2. The return of Battlestar Galactica. While I empathize with reactions like Abigail’s, in that I invariably find that reading what the people making Galactica have to say about it diminishes my enjoyment, if I ignore what they’re saying I can still find much to appreciate. In the first episode of season four round two, for instance, I didn’t much care for the manner in which the reval that ended the episode was handled — clumsy, I thought — but I do like the reveal itself. I like that, this time, it has a greater weight for the previously-revealed cylons than for the humans; I like that the the relationship it references becomes a model for the whole human-cylon relationship (particularly given what we appeared to learn elsewhere in the episode about the relationship between the populations of the twelve colonies and the skinjob cylons). I’m glad that it doesn’t invalidate major character development. And I also find it satisfying, in a perverse way, that I found it initially disappointing, and only found things to appreciate on reflection, because it seems to me that disappointment was an effective way of mirroring the series characters’ disappointment at the end of the previous episode in the audience. I don’t believe for a second that the makers intended that effect — I can’t have that much faith in TV showrunners — but I think it’s there nonetheless.

3. Further adventures in Theory. I’ve still got comments on the previous threads I should respond to, and indeed it’s not like I’ve read much more of the book yet (see above re: Final Fantasy and other commitments). But at the moment I am wrestling with Structuralism. As related, I am not convinced by some of the arguments for the creational power of language (I don’t think we divide the spectrum into individual colours entirely arbitrarily, purely as a matter of language; I think we divide it up the way we do because certain physical phenomena filters light into particular bands of wavelengths, and it is useful to have words for those bands), and I find some of the examples of structralist criticism given to get a bit, er, abstract. But at the same time I am sympathetic to the idea of a mode of criticism that is about relating texts to larger structures — not surprisingly, since I buy into Damien Broderick’s concept of the sf megatext (at least as I understand it from reading discussions of the concept), even if it does take me away from the text I start with.

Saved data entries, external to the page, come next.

-- ==== Sys2Proof/Machine/Atomic.lean ====
section
/-!
DEFINITION. Machine/Atomic.lean: the atomics and their read-modify-write at the home or in a scratchpad bank (18 R382, R383;
03 R67, R81).
-/

namespace Sys2Proof.Machine

/-- The f32 operations of an atomic (18 R382): min, max, add; no flush, round to nearest even. -/
def atomFloat (op : Nat) (old d : Word) : Word :=
  let a := fmt32.decode false old.toNat
  let b := fmt32.decode false d.toNat
  let x := match op with
    | 8 => a.min b
    | 9 => a.max b
    | _ => a.add .rne b
  BitVec.ofNat 32 (fmt32.round .rne false x.1).1

/-- The new word of an atomic: operations 0 to 11 of 18 R382, and 12 for CAS.
DEDUCED, unsafe: notes/assumptions/14.md. -/
def atomNew (op : Nat) (old d new : Word) : Word := aluAtom atomFloat op old d new

/-- The value that a returning atomic pushes: sign-extended for the .i32 forms (18 R382). -/
def atomValue (op : Nat) (old : Word) (psn : Bool) : Val :=
  { v := if op = 4 ∨ op = 5 then old.signExtend 64 else old.setWidth 64, psn := psn }

/-- The new word of an atomic write: CAS takes it from its request. -/
def State.atomResult (s : State) (x : Write) (op : Nat) (old : Word) : Word :=
  atomNew op old x.data (match aget? s.reqs x.req with
    | some r => r.new
    | none => 0)

/-- The request of an atomic learns its outcome: a returning one holds the old word until the reply, another completes. -/
def State.atomDone (s : State) (id op : Nat) (old : Word) (psn : Bool) : State :=
  match aget? s.reqs id with
  | none => s
  | some x =>
    match x.kind with
    | .atom _ false => s.wrote id
    | .publish => s.wrote id
    | _ => { s with reqs := aset s.reqs id { x with vals := [atomValue op old psn] } }

/-- What follows a write that has been performed: its stamp reaches the other components, and the next entry of a log goes on. -/
def State.goOn (s : State) (id : Nat) (x : Write) (stamped : Bool) : State :=
  s.prepend ((if stamped then applyEvents id x.comp else []) ++ x.next)

/-- The read-modify-write of an atomic at the home (03 R67, R81): other copies are invalidated; a poisoned word is returned and
left; otherwise the word takes its new value and the write its stamp. -/
def State.atomAtHome (s : State) (id : Nat) : State :=
  match aget? s.mem.writes id with
  | none => s
  | some x =>
    match x.atom with
    | none => s
    | some op =>
      let missed := s.llcMisses x.kid x.w
      let (old, psn, s) := (s.homeOnly x.w).homeWord x.kid x.w x.cls
      let s := s.llcNear x.kid x.w x.cls x.fill missed
      if psn then ((s.modMem fun m => { m with writes := adel m.writes id }).atomDone x.req op old true).goOn id x false
      else
        let s := (s.homeStore x.kid x.w x.cls (s.atomResult x op old) 15 false).stampWrite id
        (s.atomDone x.req op old false).goOn id x true

/-- An atomic of a lane whose location is known; `flag` is its flag and `cmd` its word-burst command. -/
def State.startAtom (s b : State) (l : Lane) (flag cmd : Nat) (pol : Word) (a : Dword) (op : Nat) (ret : Bool) (d new : Word)
    (x : Loc) : State :=
  let s := s.unbackedRecord l.ref a [x]
  if x = Loc.none then (if ret then s.giveAll b l .none { psn := true } else s)
  else if !ret && s.isRollback l.ref && redLogged pol then
    s.logWrite l.ref { loc := x, data := d, mask := 15, psn := false, atom := some op, ref := l.ref }
  else
    let s := if ret ∨ isRelease (polOrder pol) ∨ polUse pol = 0 ∨ polUse pol = 2 then s.escapeBy l.ref else s
    let g := s.agentOf l.ref
    let (id, s) := s.addReq { ref := l.ref, flag := flag, kind := .atom op ret, core := g.core, kid := g.ctx, pol := pol,
                              va := a, off := 0, locs := [x], data := d, new := new, left := 1, cmd := cmd }
    let (es, s) := s.startWrite { s.writeBy l.ref id pol d 15 x with core := none, atom := some op }
    let s := (b.receivers l).foldl (fun s k => s.setFlag k.ref flag) s
    if ret then (s.giveAll b l .none { pend := some id }).emitAll l.ref (es ++ [event .memoryReply { id := id }])
    else s.emitAll l.ref es

/-- One lane of an atomic (18 R382): every operand is consumed and compared between a pair. -/
def atomLane (b : State) (op : Nat) (ret : Bool) (m : Fin 8) (fs : Bool) (sa sb : Src) (qc : Option (Fin 16)) (s : State)
    (l : Lane) : State :=
  let srcs := [sa, sb] ++ (qc.map Src.q).toList
  match readConsumed b l srcs with
  | .error x => s.excuse l x
  | .ok vs =>
    if b.pairDiffersBy (lowData 32) l srcs then s.excuse l (trap 0x12)
    else if b.shadowed l then popSrcs s l [sa, sb]
    else
      let a := argAt vs 0
      match s.reach l (l.pol m) a 4 true with
      | (.error x, s) => s.excuse l x
      | (.ok ls, s) =>
        (popSrcs s l [sa, sb]).startAtom b l (b.issue.flag fs) 0 (l.pol m) a op ret (loWord (argAt vs 1)) (loWord (argAt vs 2))
          (ls.headD .none)

/-- A returning atomic in every active lane. -/
def atomOp (op : Nat) (m : Fin 8) (fs : Bool) (sa sb : Src) (s : State) : State :=
  policyGate .atomRet m (fun s => (s.forLanes (atomLane s op true m fs sa sb none)).pushOff) s

/-- A non-returning atomic in every active lane. -/
def redOp (op : Nat) (m : Fin 8) (fs : Bool) (sa sb : Src) (s : State) : State :=
  policyGate (.atomNon op) m (fun s => s.forLanes (atomLane s op false m fs sa sb none)) s

/-- ATOM, operation 0. -/
def execAtomAdd (m : Fin 8) (fs : Bool) (sa sb : Src) (s : State) : Out := .next (atomOp 0 m fs sa sb s)

/-- ATOM, operation 1. -/
def execAtomAnd (m : Fin 8) (fs : Bool) (sa sb : Src) (s : State) : Out := .next (atomOp 1 m fs sa sb s)

/-- ATOM, operation 2. -/
def execAtomOr (m : Fin 8) (fs : Bool) (sa sb : Src) (s : State) : Out := .next (atomOp 2 m fs sa sb s)

/-- ATOM, operation 3. -/
def execAtomXor (m : Fin 8) (fs : Bool) (sa sb : Src) (s : State) : Out := .next (atomOp 3 m fs sa sb s)

/-- ATOM, operation 4. -/
def execAtomMinI32 (m : Fin 8) (fs : Bool) (sa sb : Src) (s : State) : Out := .next (atomOp 4 m fs sa sb s)

/-- ATOM, operation 5. -/
def execAtomMaxI32 (m : Fin 8) (fs : Bool) (sa sb : Src) (s : State) : Out := .next (atomOp 5 m fs sa sb s)

/-- ATOM, operation 6. -/
def execAtomMinW32 (m : Fin 8) (fs : Bool) (sa sb : Src) (s : State) : Out := .next (atomOp 6 m fs sa sb s)

/-- ATOM, operation 7. -/
def execAtomMaxW32 (m : Fin 8) (fs : Bool) (sa sb : Src) (s : State) : Out := .next (atomOp 7 m fs sa sb s)

/-- ATOM, operation 8. -/
def execAtomMinF32 (m : Fin 8) (fs : Bool) (sa sb : Src) (s : State) : Out := .next (atomOp 8 m fs sa sb s)

/-- ATOM, operation 9. -/
def execAtomMaxF32 (m : Fin 8) (fs : Bool) (sa sb : Src) (s : State) : Out := .next (atomOp 9 m fs sa sb s)

/-- ATOM, operation 10. -/
def execAtomAddF32 (m : Fin 8) (fs : Bool) (sa sb : Src) (s : State) : Out := .next (atomOp 10 m fs sa sb s)

/-- ATOM, operation 11. -/
def execAtomExch (m : Fin 8) (fs : Bool) (sa sb : Src) (s : State) : Out := .next (atomOp 11 m fs sa sb s)

/-- CAS: operation 12 here; the new word is q(QC). -/
def execCas (m : Fin 8) (fs : Bool) (sa sb : Src) (qc : Fin 8) (s : State) : Out :=
  .next (policyGate .atomRet m (fun s =>
    (s.forLanes (atomLane s 12 true m fs sa sb (some (qc.castLE (by decide))))).pushOff) s)

/-- RED, operation 0. -/
def execRedAdd (m : Fin 8) (fs : Bool) (sa sb : Src) (s : State) : Out := .next (redOp 0 m fs sa sb s)

/-- RED, operation 1. -/
def execRedAnd (m : Fin 8) (fs : Bool) (sa sb : Src) (s : State) : Out := .next (redOp 1 m fs sa sb s)

/-- RED, operation 2. -/
def execRedOr (m : Fin 8) (fs : Bool) (sa sb : Src) (s : State) : Out := .next (redOp 2 m fs sa sb s)

/-- RED, operation 3. -/
def execRedXor (m : Fin 8) (fs : Bool) (sa sb : Src) (s : State) : Out := .next (redOp 3 m fs sa sb s)

/-- RED, operation 4. -/
def execRedMinI32 (m : Fin 8) (fs : Bool) (sa sb : Src) (s : State) : Out := .next (redOp 4 m fs sa sb s)

/-- RED, operation 5. -/
def execRedMaxI32 (m : Fin 8) (fs : Bool) (sa sb : Src) (s : State) : Out := .next (redOp 5 m fs sa sb s)

/-- RED, operation 6. -/
def execRedMinW32 (m : Fin 8) (fs : Bool) (sa sb : Src) (s : State) : Out := .next (redOp 6 m fs sa sb s)

/-- RED, operation 7. -/
def execRedMaxW32 (m : Fin 8) (fs : Bool) (sa sb : Src) (s : State) : Out := .next (redOp 7 m fs sa sb s)

/-- RED, operation 8. -/
def execRedMinF32 (m : Fin 8) (fs : Bool) (sa sb : Src) (s : State) : Out := .next (redOp 8 m fs sa sb s)

/-- RED, operation 9. -/
def execRedMaxF32 (m : Fin 8) (fs : Bool) (sa sb : Src) (s : State) : Out := .next (redOp 9 m fs sa sb s)

/-- RED, operation 10. -/
def execRedAddF32 (m : Fin 8) (fs : Bool) (sa sb : Src) (s : State) : Out := .next (redOp 10 m fs sa sb s)

end Sys2Proof.Machine
end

4. Reading, and particularly reading of shortlists, as social behaviour; although on this one I’m not sure I have anything to add, so much as I want to point it out as a concise statement of something I am often conscious of. The urge to write reviews, in this model, is something of a totalitarian impulse, an urge to make, or at least persuade, people to talk about what you’re interested in talking about. (So is there an extent to which I approve of the BSFA novel shortlist because it consists largely of things I’ve already read? Maybe.)

Life on Mars, US style

The revamped pilot (with Harvey Keitel, no less, as Gene Hunt) airs next Thursday. Io9 has a puff piece about it, with this interesting tidbit:

In the British version, Sam has really only three options for what’s happening: he’s time-traveled, he’s in a coma and dreaming, or he’s gone insane. But the American version will add another 10 possibilities, for a total of 13. Including the idea that Sam is dead and in purgatory. At the start of the second episode, Annie walks in on Sam writing all 13 possibilities on a chalkboard. And the show’s first 13 episodes will each explore one of those possibilities. “In the second episode, there’ll be a visitor that will come into Sam’s life that alone will open up the mystery significantly,” says Appelbaum.